The simulation stops if the trap instruction is executed, if the maximum allowed number of clock cycles is reached (this means that the program has either entered an endless loop, or is extremely inefficient), or if a runtime error occurs (instruction decoding error, division by zero, access to an invalid memory address, or unaligned memory access). Access to undeclared memory is logged but does not stop the simulation.

- 5. Collected statistics are printed.
- 6. Results are evaluated. Non-critical runtime problems (access to undeclared memory, violations of register usage conventions) are printed and reflected in the student's overall score. Program outputs (register and memory contents) are checked for correctness and again reflected in the overall score, together with the achieved speed (number of clock cycles used). The simulator outputs a text line with the overall results.

## 5 Results

The simulator was tested on a set of DLX assembly language sources, mostly consisting of actual submitted solutions to the previous homework assignments. The number of simulated clock cycles and the results (memory contents) perfectly agree with the expectations and with the results of the WinDLX simulator.

There are some minor differences in the stalls statistics between our simulator and the WinDLX. They are due to a slightly different way of counting stalls. For instance, WinDLX counts a structural stall whenever a FP-EX unit is not available. Our simulator counts a structural stall whenever a unit of any type is unavailable (typically when a FP instruction and an integer instruction compete for the MEM pipeline stage). Other differences happen when a stall occurs for more than one reason.

There are also some minor differences in operation. Our simulator checks the source code more strictly for syntax errors; for instance, slightly incorrect add r1, r2, #4 is permissible in WinDLX, while our simulator strictly requires the correct addi instruction. We do not distinguish the different trap instructions as WinDLX does; any trap instruction simply terminates the simulation. Naturally, the added memory and register access checks are also not present in WinDLX.

The biggest concern regarding the choice of Java as the implementation platform was the overall performance. Fortunately, it turns out that the performance is more than sufficient for our needs. On a common PC computer (quad-core i5 processor at 2.4 GHz, 4 GB RAM), the simulator can simulate approximately 140,000 clock cycles per second. The submissions are terminated after 20,000 clock cycles at the most. Thus, the total time for simulating one submission (including all overhead, such as starting the JVM and compiling the submitted source) is well under one second.

### 6 Conclusion

We elaborated on the background and reasons for developing a new DLX simulator, and described its structure and internals. The simulator fulfills all the requirements, and its performance is perfectly sufficient for the envisaged use.

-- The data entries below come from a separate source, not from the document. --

/-- CFG_ENCODER's checks on a record with all its fields and valid pins (R239). -/
theorem validateEncoder_eq {p : Params} {r : Record} {clkPin dtPin cw : Nat} {ccw : Option Nat} {alternate : Bool}
    (h1 : r.num? .clkPin = some clkPin) (h2 : r.num? .dtPin = some dtPin) (h3 : r.num? .cw = some cw)
    (h4 : r.ccw? = some ccw) (h5 : r.alternate? = some alternate) (ha : alternate = true → AltWellFormed p)
    (hp : pinAllowed p.pins clkPin = true) (hq : pinAllowed p.pins dtPin = true) :
    validateEncoder p r =
      if clkPin = dtPin then .error (.raise .duplicatePin)
      else if 64 ≤ cw ∨ 64 ≤ ccw.getD (cw + 1) then .error (.raise .inputNumberOutOfRange)
      else if cw = ccw.getD (cw + 1) then .error (.raise .duplicateInputNumber)
      else .ok { clkPin := clkPin, dtPin := dtPin, cw := Fin.ofNat 64 cw, ccw := Fin.ofNat 64 (ccw.getD (cw + 1)),
                 alternate := alternate } := by
  have hr : encoderRecord r = some ⟨clkPin, dtPin, cw, ccw, alternate⟩ := by
    simp [encoderRecord, h1, h2, h3, h4, h5]
  have hw : (!alternate || decide (AltWellFormed p)) = true := by
    cases alternate
    · rfl
    · exact decide_eq_true (ha rfl)
  unfold validateEncoder
  rw [hr, h1, h2, pinsValid_good (by simp [hp, hq])]
  simp only [ok_bind, fieldsPresent, present, hw, demand_true]
  by_cases hc : clkPin = dtPin
  · rw [if_pos hc, show (clkPin != dtPin) = false by simp [hc]]; rfl
  rw [if_neg hc, show (clkPin != dtPin) = true by simp [hc]]
  simp only [demand_true, ok_bind, inRange_eq]
  generalize ccw.getD (cw + 1) = ccw'
  by_cases h : 64 ≤ cw
  · simp [h]
  by_cases h' : 64 ≤ ccw'
  · simp [h, h']
  have hne : ¬(64 ≤ cw ∨ 64 ≤ ccw') := by omega
  have hd : (Fin.ofNat 64 cw = Fin.ofNat 64 ccw') ↔ cw = ccw' := by
    constructor
    · intro e
      have := congrArg Fin.val e
      simpa [Fin.ofNat, Nat.mod_eq_of_lt (not_le.1 h), Nat.mod_eq_of_lt (not_le.1 h')] using this
    · rintro rfl; rfl
  rw [if_neg h, if_neg h', if_neg hne]
  by_cases he : cw = ccw'
  · rw [if_pos he]
    simp only [ok_bind, allDistinct_pair, if_pos (hd.2 he), error_bind]
  · rw [if_neg he]
    simp only [ok_bind, allDistinct_pair, if_neg (mt hd.1 he)]
    rfl

/-- CFG_EXTSRC's check on a record with all its fields (R240). -/
theorem validateExt_eq {p : Params} {r : Record} {mask : InputBitmap} {fn : Nat} (h1 : r.word? .mask = some mask)
    (h2 : r.num? .fn = some fn) :
    validateExt p r = if fn < p.extFns then .ok { mask := mask, fn := fn } else .error (.refuse .badParam) := by
  have hr : extRecord r = some ⟨mask, fn⟩ := by simp [extRecord, h1, h2]
  unfold validateExt
  rw [hr]
  by_cases h : fn < p.extFns <;> simp [fieldsPresent, present, h]

/-- CFG_AXIS's check on a record with all its fields and a valid channel (R241). -/
theorem validateAxis_eq {p : Params} {r : Record} {channel : Nat} {inverted : Bool}
    (h1 : r.num? .channel = some channel) (h2 : r.bool? .inverted = some inverted)
    (hp : pinAllowed p.pins channel = true) :
    validateAxis p r = .ok { channel := channel, inverted := inverted } := by
  have hr : axisRecord r = some ⟨channel, inverted⟩ := by simp [axisRecord, h1, h2]
  unfold validateAxis
  rw [hr, h1, pinsValid_good (by simpa using hp)]
  rfl

/-! ### Incomplete records -/

/-- A direct pin's record needs each field of R28. -/
theorem dpinRecord_none {r : Record}
    (h : r.num? .pin = none ∨ r.num? .input = none ∨ r.level? .activeLevel = none ∨ r.word? .window = none) :
    dpinRecord r = none := by
  simp only [← Option.not_isSome_iff_eq_none] at *
  contrapose! h
  obtain ⟨c, hc⟩ := Option.isSome_iff_exists.1 h
  simp only [dpinRecord, Option.bind_eq_bind, Option.bind_eq_some_iff] at hc
  obtain ⟨_, h1, _, h2, _, h3, _, h4, -⟩ := hc
  simp [h1, h2, h3, h4]

/-- A matrix's record needs each field of R30. -/
theorem matrixRecord_none {r : Record}
    (h : r.list? .selPins = none ∨ r.list? .inPins = none ∨ r.list? .map = none ∨ r.level? .selActive = none ∨
      r.level? .inActive = none ∨ r.word? .window = none ∨ r.word? .settle = none) :
    matrixRecord r = none := by
  simp only [← Option.not_isSome_iff_eq_none] at *
  contrapose! h
  obtain ⟨c, hc⟩ := Option.isSome_iff_exists.1 h
  simp only [matrixRecord, Option.bind_eq_bind, Option.bind_eq_some_iff] at hc
  obtain ⟨_, h1, _, h2, _, h3, _, h4, _, h5, _, h6, _, h7, -⟩ := hc
  simp [h1, h2, h3, h4, h5, h6, h7]

/-- A shift register's record needs each field of R32. -/
theorem shiftRegRecord_none {r : Record}
    (h : r.num? .loadPin = none ∨ r.num? .clkPin = none ∨ r.num? .dataPin = none ∨ r.num? .n = none ∨
      r.list? .map = none ∨ r.level? .loadActive = none ∨ r.level? .clkActive = none ∨
      r.level? .dataActive = none ∨ r.word? .pulse = none) :
    shiftRegRecord r = none := by
  simp only [← Option.not_isSome_iff_eq_none] at *
  contrapose! h
  obtain ⟨c, hc⟩ := Option.isSome_iff_exists.1 h
  simp only [shiftRegRecord, Option.bind_eq_bind, Option.bind_eq_some_iff] at hc
  obtain ⟨_, h1, _, h2, _, h3, _, h4, _, h5, _, h6, _, h7, _, h8, _, h9, -⟩ := hc
  simp [h1, h2, h3, h4, h5, h6, h7, h8, h9]

/-- `ccw` may be missing, but not of another type than a number. -/
theorem ccw_mistyped {r : Record} (h : ∃ v, r.get? .ccw = some v ∧ ∀ n, v ≠ .num n) : r.ccw? = none := by
  obtain ⟨v, hv, hn⟩ := h
  cases v <;> simp_all [Record.ccw?]

/-- `alternate` may be missing, but not of another type than a Boolean. -/
theorem alternate_mistyped {r : Record} (h : ∃ v, r.get? .alternate = some v ∧ ∀ b, v ≠ .bool b) :
    r.alternate? = none := by
  obtain ⟨v, hv, hn⟩ := h
  cases v <;> simp_all [Record.alternate?]

/-- An `alternate` field that is present reads as it stands. -/
theorem alternate_of_bool {r : Record} {b : Bool} (h : r.bool? .alternate = some b) : r.alternate? = some b := by
  rcases hv : r.get? .alternate with _ | v
  · simp [Record.bool?, hv] at h
  · cases v <;> simp_all [Record.alternate?, Record.bool?]

/-- An encoder's record needs each field of R34 but `ccw` and `alternate`, and every field of its type. -/
theorem encoderRecord_none {r : Record}
    (h : r.num? .clkPin = none ∨ r.num? .dtPin = none ∨ r.num? .cw = none ∨ r.ccw? = none ∨ r.alternate? = none) :
    encoderRecord r = none := by
  simp only [← Option.not_isSome_iff_eq_none] at *
  contrapose! h
  obtain ⟨c, hc⟩ := Option.isSome_iff_exists.1 h
  simp only [encoderRecord, Option.bind_eq_bind, Option.bind_eq_some_iff] at hc
  obtain ⟨_, h1, _, h2, _, h3, _, h4, _, h5, -⟩ := hc
  simp [h1, h2, h3, h4, h5]

/-- A record that asks for the alternate encoding is either incomplete or parsed with `alternate` set. -/
theorem encoderRecord_alternate {r : Record} (h : r.alternate? = some true) :
    encoderRecord r = none ∨ ∃ c, encoderRecord r = some c ∧ c.alternate = true := by
  rcases hr : encoderRecord r with _ | c
  · exact .inl rfl
  · refine .inr ⟨c, rfl, ?_⟩
    simp only [encoderRecord, h, Option.bind_eq_bind, Option.bind_eq_some_iff] at hr
    obtain ⟨_, -, _, -, _, -, _, -, _, h5, hc⟩ := hr
    cases h5
    cases hc
    rfl

/-- An opaque source's record needs each field of R39. -/
theorem extRecord_none {r : Record} (h : r.word? .mask = none ∨ r.num? .fn = none) : extRecord r = none := by
  rcases hm : r.word? .mask with _ | m <;> rcases hf : r.num? .fn with _ | n <;> simp_all [extRecord]

/-- An axis's record needs each field of R40. -/
theorem axisRecord_none {r : Record} (h : r.num? .channel = none ∨ r.bool? .inverted = none) : axisRecord r = none := by
  rcases hm : r.num? .channel with _ | m <;> rcases hf : r.bool? .inverted with _ | n <;> simp_all [axisRecord]

/-! ### Accepted records -/

/-- A new direct pin is well formed. -/
theorem validateDpin_ok {p : Params} {r : Record} {cfg : DpinCfg} (h : validateDpin p r = .ok cfg) :
    (newDpin cfg).WellFormed p := by
  unfold validateDpin at h
  obtain ⟨_, h1, h⟩ := bind_ok.1 h
  obtain ⟨c, h2, h⟩ := bind_ok.1 h
  obtain ⟨i, h3, h⟩ := bind_ok.1 h
  cases h
  have hc : r.num? .pin = some c.pin := by
    unfold fieldsPresent present at h2
    split at h2
    · rename_i hr; cases h2
      simp only [dpinRecord, Option.bind_eq_bind, Option.bind_eq_some_iff] at hr
      obtain ⟨_, e, _, _, _, _, _, _, hr⟩ := hr
      cases hr; exact e
    · cases h2
  exact pinsValid_ok h1 _ (by simp [hc])

/-- A new matrix is well formed. -/
theorem validateMatrix_ok {p : Params} {r : Record} {cfg : MatrixCfg} (h : validateMatrix p r = .ok cfg) :
    (newMatrix cfg).WellFormed p := by
  unfold validateMatrix at h
  obtain ⟨_, h1, h⟩ := bind_ok.1 h
  obtain ⟨c, h2, h⟩ := bind_ok.1 h
  obtain ⟨_, h3, h⟩ := bind_ok.1 h
  obtain ⟨_, h4, h⟩ := bind_ok.1 h
  obtain ⟨m, h5, h⟩ := bind_ok.1 h
  obtain ⟨_, h6, h⟩ := bind_ok.1 h
  cases h
  have hc : r.list? .selPins = some c.selPins ∧ r.list? .inPins = some c.inPins := by
    unfold fieldsPresent present at h2
    split at h2
    · rename_i hr; cases h2
      simp only [matrixRecord, Option.bind_eq_bind, Option.bind_eq_some_iff] at hr
      obtain ⟨_, e, _, e', _, _, _, _, _, _, _, _, _, _, hr⟩ := hr
      cases hr; exact ⟨e, e'⟩
    · cases h2
  have h3' := of_decide_eq_true (demand_ok.1 h3)
  have h4' := of_decide_eq_true (demand_ok.1 h4)
  refine ⟨h3'.1, h3'.2.1, h3'.2.2.1, h3'.2.2.2, ?_, allDistinct_ok.1 h6, ?_, fun x hx => ?_⟩
  · rw [allInRange_length h5]; exact h4'
  · simp [MatrixCfg.selectors, MatrixCfg.inputs]
  · exact pinsValid_ok h1 x (by simpa [hc.1, hc.2] using hx)

/-- A new shift register is well formed. -/
theorem validateShiftReg_ok {p : Params} {r : Record} {cfg : ShiftRegCfg} (h : validateShiftReg p r = .ok cfg) :
    (Source.shiftReg cfg).WellFormed p := by
  unfold validateShiftReg at h
  obtain ⟨_, h1, h⟩ := bind_ok.1 h
  obtain ⟨c, h2, h⟩ := bind_ok.1 h
  obtain ⟨_, h3, h⟩ := bind_ok.1 h
  obtain ⟨m, h4, h⟩ := bind_ok.1 h
  obtain ⟨_, h5, h⟩ := bind_ok.1 h
  cases h
  have hc : r.num? .loadPin = some c.loadPin ∧ r.num? .clkPin = some c.clkPin ∧ r.num? .dataPin = some c.dataPin := by
    unfold fieldsPresent present at h2
    split at h2
    · rename_i hr; cases h2
      simp only [shiftRegRecord, Option.bind_eq_bind, Option.bind_eq_some_iff] at hr
      obtain ⟨_, e, _, e', _, e'', _, _, _, _, _, _, _, _, _, _, _, _, hr⟩ := hr
      cases hr; exact ⟨e, e', e''⟩
    · cases h2
  have h3' := of_decide_eq_true (demand_ok.1 h3)
  refine ⟨h3'.1, h3'.2.1, ?_, allDistinct_ok.1 h5, fun x hx => ?_⟩
  · rw [allInRange_length h4]; exact h3'.2.2
  · exact pinsValid_ok h1 x (by simpa [hc.1, hc.2.1, hc.2.2] using hx)

/-- An accepted encoder record has distinct pins, distinct input numbers, valid pins and, if alternate, well-formed
tables. -/
theorem validateEncoder_ok {p : Params} {r : Record} {cfg : EncoderCfg} (h : validateEncoder p r = .ok cfg) :
    cfg.clkPin ≠ cfg.dtPin ∧ cfg.cw ≠ cfg.ccw ∧ (cfg.alternate = true → AltWellFormed p) ∧
      ∀ x ∈ [cfg.clkPin, cfg.dtPin], pinAllowed p.pins x = true := by
  unfold validateEncoder at h
  obtain ⟨_, h1, h⟩ := bind_ok.1 h
  obtain ⟨c, h2, h⟩ := bind_ok.1 h
  obtain ⟨_, h3, h⟩ := bind_ok.1 h
  obtain ⟨_, h4, h⟩ := bind_ok.1 h
  obtain ⟨cw, h5, h⟩ := bind_ok.1 h
  obtain ⟨ccw, h6, h⟩ := bind_ok.1 h
  obtain ⟨_, h7, h⟩ := bind_ok.1 h
  cases h
  have hc : r.num? .clkPin = some c.clkPin ∧ r.num? .dtPin = some c.dtPin := by
    unfold fieldsPresent present at h2
    split at h2
    · rename_i hr; cases h2
      simp only [encoderRecord, Option.bind_eq_bind, Option.bind_eq_some_iff] at hr
      obtain ⟨_, e, _, e', _, _, _, _, _, _, hr⟩ := hr
      cases hr; exact ⟨e, e'⟩
    · cases h2
  refine ⟨?_, ?_, fun ha => ?_, fun x hx => ?_⟩
  · simpa using demand_ok.1 h4
  · simpa using allDistinct_ok.1 h7
  · have := demand_ok.1 h3
    rw [show c.alternate = true from ha] at this
    exact of_decide_eq_true this
  · exact pinsValid_ok h1 x (by simpa [hc.1, hc.2] using hx)

/-- A new opaque source names a function of the family. -/
theorem validateExt_ok {p : Params} {r : Record} {cfg : ExtCfg} (h : validateExt p r = .ok cfg) :
    cfg.fn < p.extFns := by
  unfold validateExt at h
  obtain ⟨c, h1, h⟩ := bind_ok.1 h
  obtain ⟨_, h2, h⟩ := bind_ok.1 h
  cases h
  exact of_decide_eq_true (demand_ok.1 h2)

/-- A new axis has a valid channel. -/
theorem validateAxis_ok {p : Params} {r : Record} {cfg : AxisCfg} (h : validateAxis p r = .ok cfg) :
    pinAllowed p.pins cfg.channel = true := by
  unfold validateAxis at h
  obtain ⟨_, h1, h2⟩ := bind_ok.1 h
  have hc : r.num? .channel = some cfg.channel := by
    unfold fieldsPresent present at h2
    split at h2
    · rename_i hr; cases h2
      simp only [axisRecord, Option.bind_eq_bind, Option.bind_eq_some_iff] at hr
      obtain ⟨_, e, _, _, hr⟩ := hr
      cases hr; exact e
    · cases h2
  exact pinsValid_ok h1 _ (by simp [hc])

end Sys2Proof.Machine
end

At the time of writing this paper, the simulator is still undergoing final testing and debugging. First students will start using it in a few weeks, which will provide us with an opportunity for further extensive testing.

Acknowledgement: This work was supported by the Higher Education Development Fund of the Ministry of Education of the Czech Republic under project No. 1939/2012.

#### References:

- [1] J. L. Hennessy and D. A. Patterson, *Computer Architecture: A Quantitative Approach*, Morgan Kaufmann Publishers, 2011.
- [2] D. A. Patterson and J. L. Hennessy, *Computer Organization and Design: The Hardware/Software Interface*, Morgan Kaufmann Publishers, 2011.
- [3] G. Raidl, *WinDLX DLX-Pipeline Simulator* (software), diploma thesis, TU Vienna, Inst. für Technische Informatik, 1991.
- [4] H. Grunbacher and H. Khosravipour, WinDLX and MIPSim pipeline simulators for teaching computer architecture, *Proc. of IEEE Symposium and Workshop on Engineering fo Computer Based Systems*, 1996, pp. 412–417.